Big Brother 4 had more than 10,000 applicants apply to be a housemate.

===Presenters===
Davina McCall continued to host the main show and Dermot O'Leary continued to host the spin-off show, Big Brother's Little Brother. Marcus Bentley continued to narrate the show.

===Promotion===
This series was promoted as being a 'Back to Basics' edition; following the twists to the format introduced within the past series.

===Eye logo===
The shape of the eye remained the same as the previous year, but a different art design was used. The eye was multi-coloured with black and white stripes beaming from the pupil of the eye.

===Sponsorship===
The series was the last to be sponsored by O2. The mobile network had sponsored Big Brother since Big Brother 2 in 2001.

===Promotion controversy===
To promote the series, a large 210ft hill figure of the eye logo was painted on the top of White Horse Hill, Oxfordshire, right above the famous Uffington White Horse, believed to be around 3,000 years old. The eye first appeared on 1 May 2003 and was created by seven circlemakers. Although permission for the figure's construction was agreed to by The National Trust, the figure angered local residents. It was washed off the day after completion.

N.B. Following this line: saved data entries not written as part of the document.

-- ==== Sys2Proof/Laws/State.lean ====
section
/-!
SUPPORT. One lemma for each field and each update of the state: a field that an update does not name is as before.
-/
namespace Sys2Proof.Machine
open Sys2Proof
set_option Elab.async false

@[simp] theorem State.onChip_chip (s : State) (g : Chip → Chip) : (s.onChip g).chip = g s.chip := rfl
@[simp] theorem State.onChip_mem (s : State) (g : Chip → Chip) : (s.onChip g).mem = s.mem := rfl
@[simp] theorem State.onChip_pending (s : State) (g : Chip → Chip) : (s.onChip g).pending = s.pending := rfl
@[simp] theorem State.onMem_chip (s : State) (g : Mem → Mem) : (s.onMem g).chip = s.chip := rfl
@[simp] theorem State.onMem_mem (s : State) (g : Mem → Mem) : (s.onMem g).mem = g s.mem := rfl
@[simp] theorem State.onMem_pending (s : State) (g : Mem → Mem) : (s.onMem g).pending = s.pending := rfl

@[simp] theorem Chip.updBoot_mode (c : Chip) (g : BootSt → BootSt) : (c.updBoot g).mode = c.mode := rfl
@[simp] theorem Chip.updBoot_regs (c : Chip) (g : BootSt → BootSt) : (c.updBoot g).regs = c.regs := rfl
@[simp] theorem Chip.updBoot_crc (c : Chip) (g : BootSt → BootSt) : (c.updBoot g).crc = c.crc := rfl
@[simp] theorem Chip.updBoot_crcBusy (c : Chip) (g : BootSt → BootSt) : (c.updBoot g).crcBusy = c.crcBusy := rfl
@[simp] theorem Chip.updBoot_freeCtr (c : Chip) (g : BootSt → BootSt) : (c.updBoot g).freeCtr = c.freeCtr := rfl
@[simp] theorem Chip.updBoot_safe (c : Chip) (g : BootSt → BootSt) : (c.updBoot g).safe = c.safe := rfl
@[simp] theorem Chip.updBoot_bus (c : Chip) (g : BootSt → BootSt) : (c.updBoot g).bus = c.bus := rfl
@[simp] theorem Chip.updBoot_time (c : Chip) (g : BootSt → BootSt) : (c.updBoot g).time = c.time := rfl
@[simp] theorem Chip.updBoot_lap (c : Chip) (g : BootSt → BootSt) : (c.updBoot g).lap = c.lap := rfl
@[simp] theorem Chip.updBoot_meas (c : Chip) (g : BootSt → BootSt) : (c.updBoot g).meas = c.meas := rfl
@[simp] theorem Chip.updBoot_str (c : Chip) (g : BootSt → BootSt) : (c.updBoot g).str = c.str := rfl
@[simp] theorem Chip.updBoot_bpt (c : Chip) (g : BootSt → BootSt) : (c.updBoot g).bpt = c.bpt := rfl
@[simp] theorem Chip.updBoot_hrd (c : Chip) (g : BootSt → BootSt) : (c.updBoot g).hrd = c.hrd := rfl
@[simp] theorem Chip.updBoot_isl (c : Chip) (g : BootSt → BootSt) : (c.updBoot g).isl = c.isl := rfl
@[simp] theorem Chip.updBoot_imp (c : Chip) (g : BootSt → BootSt) : (c.updBoot g).imp = c.imp := rfl
@[simp] theorem Chip.updBoot_pwm (c : Chip) (g : BootSt → BootSt) : (c.updBoot g).pwm = c.pwm := rfl
@[simp] theorem Chip.updBoot_mtr (c : Chip) (g : BootSt → BootSt) : (c.updBoot g).mtr = c.mtr := rfl
@[simp] theorem Chip.updBoot_lanes (c : Chip) (g : BootSt → BootSt) : (c.updBoot g).lanes = c.lanes := rfl
@[simp] theorem Chip.updBoot_ethBusy (c : Chip) (g : BootSt → BootSt) : (c.updBoot g).ethBusy = c.ethBusy := rfl
@[simp] theorem Chip.updBoot_out (c : Chip) (g : BootSt → BootSt) : (c.updBoot g).out = c.out := rfl
@[simp] theorem Chip.updBoot_fab (c : Chip) (g : BootSt → BootSt) : (c.updBoot g).fab = c.fab := rfl
@[simp] theorem Chip.updBoot_shd (c : Chip) (g : BootSt → BootSt) : (c.updBoot g).shd = c.shd := rfl
@[simp] theorem Chip.updBoot_red (c : Chip) (g : BootSt → BootSt) : (c.updBoot g).red = c.red := rfl
@[simp] theorem Chip.updBoot_pow (c : Chip) (g : BootSt → BootSt) : (c.updBoot g).pow = c.pow := rfl

@[simp] theorem Chip.updTime_mode (c : Chip) (g : TimeSt → TimeSt) : (c.updTime g).mode = c.mode := rfl
@[simp] theorem Chip.updTime_regs (c : Chip) (g : TimeSt → TimeSt) : (c.updTime g).regs = c.regs := rfl
@[simp] theorem Chip.updTime_crc (c : Chip) (g : TimeSt → TimeSt) : (c.updTime g).crc = c.crc := rfl
@[simp] theorem Chip.updTime_crcBusy (c : Chip) (g : TimeSt → TimeSt) : (c.updTime g).crcBusy = c.crcBusy := rfl
@[simp] theorem Chip.updTime_freeCtr (c : Chip) (g : TimeSt → TimeSt) : (c.updTime g).freeCtr = c.freeCtr := rfl
@[simp] theorem Chip.updTime_safe (c : Chip) (g : TimeSt → TimeSt) : (c.updTime g).safe = c.safe := rfl
@[simp] theorem Chip.updTime_bus (c : Chip) (g : TimeSt → TimeSt) : (c.updTime g).bus = c.bus := rfl
@[simp] theorem Chip.updTime_lap (c : Chip) (g : TimeSt → TimeSt) : (c.updTime g).lap = c.lap := rfl
@[simp] theorem Chip.updTime_meas (c : Chip) (g : TimeSt → TimeSt) : (c.updTime g).meas = c.meas := rfl
@[simp] theorem Chip.updTime_str (c : Chip) (g : TimeSt → TimeSt) : (c.updTime g).str = c.str := rfl
@[simp] theorem Chip.updTime_bpt (c : Chip) (g : TimeSt → TimeSt) : (c.updTime g).bpt = c.bpt := rfl
@[simp] theorem Chip.updTime_hrd (c : Chip) (g : TimeSt → TimeSt) : (c.updTime g).hrd = c.hrd := rfl
@[simp] theorem Chip.updTime_isl (c : Chip) (g : TimeSt → TimeSt) : (c.updTime g).isl = c.isl := rfl
@[simp] theorem Chip.updTime_imp (c : Chip) (g : TimeSt → TimeSt) : (c.updTime g).imp = c.imp := rfl
@[simp] theorem Chip.updTime_pwm (c : Chip) (g : TimeSt → TimeSt) : (c.updTime g).pwm = c.pwm := rfl
@[simp] theorem Chip.updTime_mtr (c : Chip) (g : TimeSt → TimeSt) : (c.updTime g).mtr = c.mtr := rfl
@[simp] theorem Chip.updTime_lanes (c : Chip) (g : TimeSt → TimeSt) : (c.updTime g).lanes = c.lanes := rfl
@[simp] theorem Chip.updTime_ethBusy (c : Chip) (g : TimeSt → TimeSt) : (c.updTime g).ethBusy = c.ethBusy := rfl
@[simp] theorem Chip.updTime_out (c : Chip) (g : TimeSt → TimeSt) : (c.updTime g).out = c.out := rfl
@[simp] theorem Chip.updTime_fab (c : Chip) (g : TimeSt → TimeSt) : (c.updTime g).fab = c.fab := rfl
@[simp] theorem Chip.updTime_shd (c : Chip) (g : TimeSt → TimeSt) : (c.updTime g).shd = c.shd := rfl
@[simp] theorem Chip.updTime_red (c : Chip) (g : TimeSt → TimeSt) : (c.updTime g).red = c.red := rfl
@[simp] theorem Chip.updTime_pow (c : Chip) (g : TimeSt → TimeSt) : (c.updTime g).pow = c.pow := rfl
@[simp] theorem Chip.updTime_boot (c : Chip) (g : TimeSt → TimeSt) : (c.updTime g).boot = c.boot := rfl

@[simp] theorem Chip.updFab_mode (c : Chip) (g : FabSt → FabSt) : (c.updFab g).mode = c.mode := rfl
@[simp] theorem Chip.updFab_regs (c : Chip) (g : FabSt → FabSt) : (c.updFab g).regs = c.regs := rfl
@[simp] theorem Chip.updFab_crc (c : Chip) (g : FabSt → FabSt) : (c.updFab g).crc = c.crc := rfl
@[simp] theorem Chip.updFab_crcBusy (c : Chip) (g : FabSt → FabSt) : (c.updFab g).crcBusy = c.crcBusy := rfl
@[simp] theorem Chip.updFab_freeCtr (c : Chip) (g : FabSt → FabSt) : (c.updFab g).freeCtr = c.freeCtr := rfl
@[simp] theorem Chip.updFab_safe (c : Chip) (g : FabSt → FabSt) : (c.updFab g).safe = c.safe := rfl
@[simp] theorem Chip.updFab_bus (c : Chip) (g : FabSt → FabSt) : (c.updFab g).bus = c.bus := rfl
@[simp] theorem Chip.updFab_time (c : Chip) (g : FabSt → FabSt) : (c.updFab g).time = c.time := rfl
@[simp] theorem Chip.updFab_lap (c : Chip) (g : FabSt → FabSt) : (c.updFab g).lap = c.lap := rfl
@[simp] theorem Chip.updFab_meas (c : Chip) (g : FabSt → FabSt) : (c.updFab g).meas = c.meas := rfl
@[simp] theorem Chip.updFab_str (c : Chip) (g : FabSt → FabSt) : (c.updFab g).str = c.str := rfl
@[simp] theorem Chip.updFab_bpt (c : Chip) (g : FabSt → FabSt) : (c.updFab g).bpt = c.bpt := rfl
@[simp] theorem Chip.updFab_hrd (c : Chip) (g : FabSt → FabSt) : (c.updFab g).hrd = c.hrd := rfl
@[simp] theorem Chip.updFab_isl (c : Chip) (g : FabSt → FabSt) : (c.updFab g).isl = c.isl := rfl
@[simp] theorem Chip.updFab_imp (c : Chip) (g : FabSt → FabSt) : (c.updFab g).imp = c.imp := rfl
@[simp] theorem Chip.updFab_pwm (c : Chip) (g : FabSt → FabSt) : (c.updFab g).pwm = c.pwm := rfl
@[simp] theorem Chip.updFab_mtr (c : Chip) (g : FabSt → FabSt) : (c.updFab g).mtr = c.mtr := rfl
@[simp] theorem Chip.updFab_lanes (c : Chip) (g : FabSt → FabSt) : (c.updFab g).lanes = c.lanes := rfl
@[simp] theorem Chip.updFab_ethBusy (c : Chip) (g : FabSt → FabSt) : (c.updFab g).ethBusy = c.ethBusy := rfl
@[simp] theorem Chip.updFab_out (c : Chip) (g : FabSt → FabSt) : (c.updFab g).out = c.out := rfl
@[simp] theorem Chip.updFab_shd (c : Chip) (g : FabSt → FabSt) : (c.updFab g).shd = c.shd := rfl
@[simp] theorem Chip.updFab_red (c : Chip) (g : FabSt → FabSt) : (c.updFab g).red = c.red := rfl
@[simp] theorem Chip.updFab_pow (c : Chip) (g : FabSt → FabSt) : (c.updFab g).pow = c.pow := rfl
@[simp] theorem Chip.updFab_boot (c : Chip) (g : FabSt → FabSt) : (c.updFab g).boot = c.boot := rfl

@[simp] theorem Chip.updLane_mode (c : Chip) (n : Nat) (g : LaneSt → LaneSt) : (c.updLane n g).mode = c.mode := rfl
@[simp] theorem Chip.updLane_regs (c : Chip) (n : Nat) (g : LaneSt → LaneSt) : (c.updLane n g).regs = c.regs := rfl
@[simp] theorem Chip.updLane_crc (c : Chip) (n : Nat) (g : LaneSt → LaneSt) : (c.updLane n g).crc = c.crc := rfl
@[simp] theorem Chip.updLane_crcBusy (c : Chip) (n : Nat) (g : LaneSt → LaneSt) : (c.updLane n g).crcBusy = c.crcBusy := rfl
@[simp] theorem Chip.updLane_freeCtr (c : Chip) (n : Nat) (g : LaneSt → LaneSt) : (c.updLane n g).freeCtr = c.freeCtr := rfl
@[simp] theorem Chip.updLane_safe (c : Chip) (n : Nat) (g : LaneSt → LaneSt) : (c.updLane n g).safe = c.safe := rfl
@[simp] theorem Chip.updLane_bus (c : Chip) (n : Nat) (g : LaneSt → LaneSt) : (c.updLane n g).bus = c.bus := rfl
@[simp] theorem Chip.updLane_time (c : Chip) (n : Nat) (g : LaneSt → LaneSt) : (c.updLane n g).time = c.time := rfl
@[simp] theorem Chip.updLane_lap (c : Chip) (n : Nat) (g : LaneSt → LaneSt) : (c.updLane n g).lap = c.lap := rfl
@[simp] theorem Chip.updLane_meas (c : Chip) (n : Nat) (g : LaneSt → LaneSt) : (c.updLane n g).meas = c.meas := rfl
@[simp] theorem Chip.updLane_str (c : Chip) (n : Nat) (g : LaneSt → LaneSt) : (c.updLane n g).str = c.str := rfl
@[simp] theorem Chip.updLane_bpt (c : Chip) (n : Nat) (g : LaneSt → LaneSt) : (c.updLane n g).bpt = c.bpt := rfl
@[simp] theorem Chip.updLane_hrd (c : Chip) (n : Nat) (g : LaneSt → LaneSt) : (c.updLane n g).hrd = c.hrd := rfl
@[simp] theorem Chip.updLane_isl (c : Chip) (n : Nat) (g : LaneSt → LaneSt) : (c.updLane n g).isl = c.isl := rfl
@[simp] theorem Chip.updLane_imp (c : Chip) (n : Nat) (g : LaneSt → LaneSt) : (c.updLane n g).imp = c.imp := rfl
@[simp] theorem Chip.updLane_pwm (c : Chip) (n : Nat) (g : LaneSt → LaneSt) : (c.updLane n g).pwm = c.pwm := rfl
@[simp] theorem Chip.updLane_mtr (c : Chip) (n : Nat) (g : LaneSt → LaneSt) : (c.updLane n g).mtr = c.mtr := rfl
@[simp] theorem Chip.updLane_ethBusy (c : Chip) (n : Nat) (g : LaneSt → LaneSt) : (c.updLane n g).ethBusy = c.ethBusy := rfl
@[simp] theorem Chip.updLane_out (c : Chip) (n : Nat) (g : LaneSt → LaneSt) : (c.updLane n g).out = c.out := rfl
@[simp] theorem Chip.updLane_fab (c : Chip) (n : Nat) (g : LaneSt → LaneSt) : (c.updLane n g).fab = c.fab := rfl
@[simp] theorem Chip.updLane_shd (c : Chip) (n : Nat) (g : LaneSt → LaneSt) : (c.updLane n g).shd = c.shd := rfl
@[simp] theorem Chip.updLane_red (c : Chip) (n : Nat) (g : LaneSt → LaneSt) : (c.updLane n g).red = c.red := rfl
@[simp] theorem Chip.updLane_pow (c : Chip) (n : Nat) (g : LaneSt → LaneSt) : (c.updLane n g).pow = c.pow := rfl
@[simp] theorem Chip.updLane_boot (c : Chip) (n : Nat) (g : LaneSt → LaneSt) : (c.updLane n g).boot = c.boot := rfl

@[simp] theorem Chip.updTb_mode (c : Chip) (n : Nat) (g : PwmTb → PwmTb) : (c.updTb n g).mode = c.mode := rfl
@[simp] theorem Chip.updTb_regs (c : Chip) (n : Nat) (g : PwmTb → PwmTb) : (c.updTb n g).regs = c.regs := rfl
@[simp] theorem Chip.updTb_crc (c : Chip) (n : Nat) (g : PwmTb → PwmTb) : (c.updTb n g).crc = c.crc := rfl
@[simp] theorem Chip.updTb_crcBusy (c : Chip) (n : Nat) (g : PwmTb → PwmTb) : (c.updTb n g).crcBusy = c.crcBusy := rfl
@[simp] theorem Chip.updTb_freeCtr (c : Chip) (n : Nat) (g : PwmTb → PwmTb) : (c.updTb n g).freeCtr = c.freeCtr := rfl
@[simp] theorem Chip.updTb_safe (c : Chip) (n : Nat) (g : PwmTb → PwmTb) : (c.updTb n g).safe = c.safe := rfl
@[simp] theorem Chip.updTb_bus (c : Chip) (n : Nat) (g : PwmTb → PwmTb) : (c.updTb n g).bus = c.bus := rfl
@[simp] theorem Chip.updTb_time (c : Chip) (n : Nat) (g : PwmTb → PwmTb) : (c.updTb n g).time = c.time := rfl
@[simp] theorem Chip.updTb_lap (c : Chip) (n : Nat) (g : PwmTb → PwmTb) : (c.updTb n g).lap = c.lap := rfl
@[simp] theorem Chip.updTb_meas (c : Chip) (n : Nat) (g : PwmTb → PwmTb) : (c.updTb n g).meas = c.meas := rfl
@[simp] theorem Chip.updTb_str (c : Chip) (n : Nat) (g : PwmTb → PwmTb) : (c.updTb n g).str = c.str := rfl
@[simp] theorem Chip.updTb_bpt (c : Chip) (n : Nat) (g : PwmTb → PwmTb) : (c.updTb n g).bpt = c.bpt := rfl
@[simp] theorem Chip.updTb_hrd (c : Chip) (n : Nat) (g : PwmTb → PwmTb) : (c.updTb n g).hrd = c.hrd := rfl
@[simp] theorem Chip.updTb_isl (c : Chip) (n : Nat) (g : PwmTb → PwmTb) : (c.updTb n g).isl = c.isl := rfl
@[simp] theorem Chip.updTb_imp (c : Chip) (n : Nat) (g : PwmTb → PwmTb) : (c.updTb n g).imp = c.imp := rfl
@[simp] theorem Chip.updTb_mtr (c : Chip) (n : Nat) (g : PwmTb → PwmTb) : (c.updTb n g).mtr = c.mtr := rfl
@[simp] theorem Chip.updTb_lanes (c : Chip) (n : Nat) (g : PwmTb → PwmTb) : (c.updTb n g).lanes = c.lanes := rfl
@[simp] theorem Chip.updTb_ethBusy (c : Chip) (n : Nat) (g : PwmTb → PwmTb) : (c.updTb n g).ethBusy = c.ethBusy := rfl
@[simp] theorem Chip.updTb_out (c : Chip) (n : Nat) (g : PwmTb → PwmTb) : (c.updTb n g).out = c.out := rfl
@[simp] theorem Chip.updTb_fab (c : Chip) (n : Nat) (g : PwmTb → PwmTb) : (c.updTb n g).fab = c.fab := rfl
@[simp] theorem Chip.updTb_shd (c : Chip) (n : Nat) (g : PwmTb → PwmTb) : (c.updTb n g).shd = c.shd := rfl
@[simp] theorem Chip.updTb_red (c : Chip) (n : Nat) (g : PwmTb → PwmTb) : (c.updTb n g).red = c.red := rfl
@[simp] theorem Chip.updTb_pow (c : Chip) (n : Nat) (g : PwmTb → PwmTb) : (c.updTb n g).pow = c.pow := rfl
@[simp] theorem Chip.updTb_boot (c : Chip) (n : Nat) (g : PwmTb → PwmTb) : (c.updTb n g).boot = c.boot := rfl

This figure was one of several examples of the eye being presented as a geoglyph to promote the fourth series. Others included another hill figure, approximately half the size of that at Uffington, being placed next to Urquhart Castle, Loch Ness, Scotland, which appeared from 3–5 May, alongside a crop circle in a secret location in Southern England and as a depiction on a beach in Kidwelly, Wales.

===Broadcasts===
The series premiered on 23 May 2003, on Channel 4. The contestants were recorded 24 hours a day with cameras fixed around the house, and the wearing of portable microphones mandatory. Big Brother 4 was the second regular series to feature a live launch. The series ended on 25 July 2003, lasting for a total of 64 days. Channel 4 broadcast a 30-minute highlights show nightly, with each Friday episode being a live episode that saw one of the housemates evicted from the house. Live coverage from the house also remained a huge part of E4's daily and nightly schedule. A new show named Nominations Uncut was broadcast on E4 every Tuesday, in which it would show housemates nominations in full, rather than edited clips as seen in the main show. During Cameron's visit to Africa, E4 showed highlights of his stay straight after the main Channel 4 show.

===House===
The Big Brother house has been located at Elstree Studios, Borehamwood, Hertfordshire since the third series of the show. The house featured a completely new look compared to the previous series. The living room for this series was one-third smaller than the one featured in the previous series, and features red and green couches and chairs. The kitchen remained simple in design, with only necessities such as an oven, fridge, and sink included. The dining table was located beside the kitchen and was coloured yellow and white. The Diary Room featured a soft pink coloured background and contained a large blue chair. Like previous editions of the series, there were two bedrooms in this series, with the two being located beside one another for the first time. Big Brother 4 saw the return of the chicken coop in the garden, a feature used in the first two series. The chickens were used as a source of food (eggs), thus the housemates were not required to buy eggs as a part of their weekly shopping list. The house garden also included a large seating area and a vegetable patch which the housemates could use to grow plants and vegetables to eat. This series introduced the Rewards Room, where the winning housemates of the weekly live task were invited and were often thrown a party.

===Format changes===
Big Brother 4 featured an opening night twist, like the previous two series. Housemates had to nominate one housemate for eviction on the first night, and any housemates who received even one nomination were automatically up against the public vote.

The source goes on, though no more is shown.